** Work task **
Lines holding the word "stepped" in the material below: count them and write the number alone.

** Material provided **
-- ==== Sys2Proof/Tests/Slice0.lean ====
section
/-! SUPPORT. Tests of one step each, their expected results from spec/95_test_vectors.md and the encoding rules, and
for every obligation with hypotheses a witness that meets them together. -/

namespace Sys2Proof.Tests

open Sys2Proof Sys2Proof.Machine

/-! ### States the tests start from -/

/-- The state after INIT with two lines, as the vectors write it: `READY / 1 / 2 / 0x02 / 0x04 / 0x08`. -/
def ready : State :=
  { State.reset with phase := .ready, lineCount := 2, entryMode := 0x02, displayControl := 0x04, functionSet := 0x08 }

/-- The state `FAILED / 0 / 2 / 0 / 0 / 0`. -/
def failed : State := { State.reset with phase := .failed, backlight := false, lineCount := 2 }

/-- `s` with the words `ws` on the request channel and the answers `as` from the transport. -/
def given (s : State) (ws : List ReqWord) (as : List Answer) : State := { s with requests := ws, answers := as }

/-- The state after one step; `s` itself where the step stops, which no test expects. -/
def stepped (s : State) : State :=
  match step s with
  | .next t => t
  | .fault _ => s
  | .refused _ => s

/-- The step from `s` with words `ws` and answers `as`. -/
def ran (s : State) (ws : List ReqWord) (as : List Answer) : State := stepped (given s ws as)

/-- The six registers of R10, in the order of the vectors. -/
def regs (s : State) : Phase × Bool × Nat × Nat × Nat × Nat :=
  (s.phase, s.backlight, s.lineCount.toNat, s.entryMode.toNat, s.displayControl.toNat, s.functionSet.toNat)

/-- A packet is refused with status `st`: that response, an empty trace, the registers as they were, its words
consumed. -/
def refusedWith (s : State) (ws : List ReqWord) (st : Status) : Bool :=
  let t := ran s ws []
  decide (t.rsp = some st) && decide (t.trace = []) && decide (regs t = regs s) && decide (t.requests = []) &&
    t.ended

/-! ### Well-formedness -/

theorem wf_displayString (l : Bool) (pos : Byte) (text : List Byte) :
    (Instr.displayString l pos text).wf = decide (text.length ≤ 65535) := rfl

/-- R66: a text longer than 65535 is no spelling of a request. -/
theorem test_wf_refuses_long_text : (Instr.displayString false 0 (List.replicate 65536 0)).wf = false := by
  rw [wf_displayString, List.length_replicate]
  rfl

/-- R57: a text of 65535 characters fits the length word. -/
theorem test_wf_takes_longest_text : (Instr.displayString true 0xFF (List.replicate 65535 0xFF)).wf = true := by
  rw [wf_displayString, List.length_replicate]
  rfl

/-! ### Decoding, the words written out bit by bit from the encodings of R51 to R57 -/

theorem test_decode_init : decodePacket [0b0000000000000010] = .packet (.init 2) [] := by decide

theorem test_decode_writeCommand : decodePacket [0b0001000000001100] = .packet (.writeCommand 0x0C) [] := by decide

theorem test_decode_writeChar :
    decodePacket [0b0010000101000001, 0b0010000001000001] = .packet (.writeChar 0x41 true) [0x2041] ∧
    decodePacket [0b0010000001000001] = .packet (.writeChar 0x41 false) [] := by decide

theorem test_decode_displayString :
    decodePacket [0b0011000100000011, 0b0000000000000010, 0b0000000001001000, 0b1111111101001001, 0x4000] =
      .packet (.displayString true 3 [0x48, 0x49]) [0x4000] ∧
    decodePacket [0b0011000000000000, 0] = .packet (.displayString false 0 []) [] ∧
    decodePacket [0x3000] = .incomplete ∧ decodePacket [0x3000, 1] = .incomplete := by decide

theorem test_decode_clear : decodePacket [0b0100000000000000] = .packet .clear [] := by decide

theorem test_decode_setBacklight :
    decodePacket [0b0101000100000000] = .packet (.setBacklight true) [] ∧
    decodePacket [0b0101000000000000] = .packet (.setBacklight false) [] := by decide

/-- V6: reserved opcodes, each reserved bit alone and all three, and the fields that must be zero. -/
theorem test_decode_illegal :
    (([0x6000, 0x7ABC, 0x8000, 0x9000, 0xA000, 0xB000, 0xC000, 0xD000, 0xE000, 0xF000, 0xFFFF,
        0x0202, 0x0402, 0x0802, 0x0E02, 0x0102, 0x110C, 0x4100, 0x4001, 0x4800, 0x5101, 0x5001, 0x5200, 0x51FF,
        0x1200, 0x2E41, 0x3200] : List ReqWord).all fun h => decide (decodePacket [h, 0] = .illegal h [0])) = true := by
  decide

** Task response **
2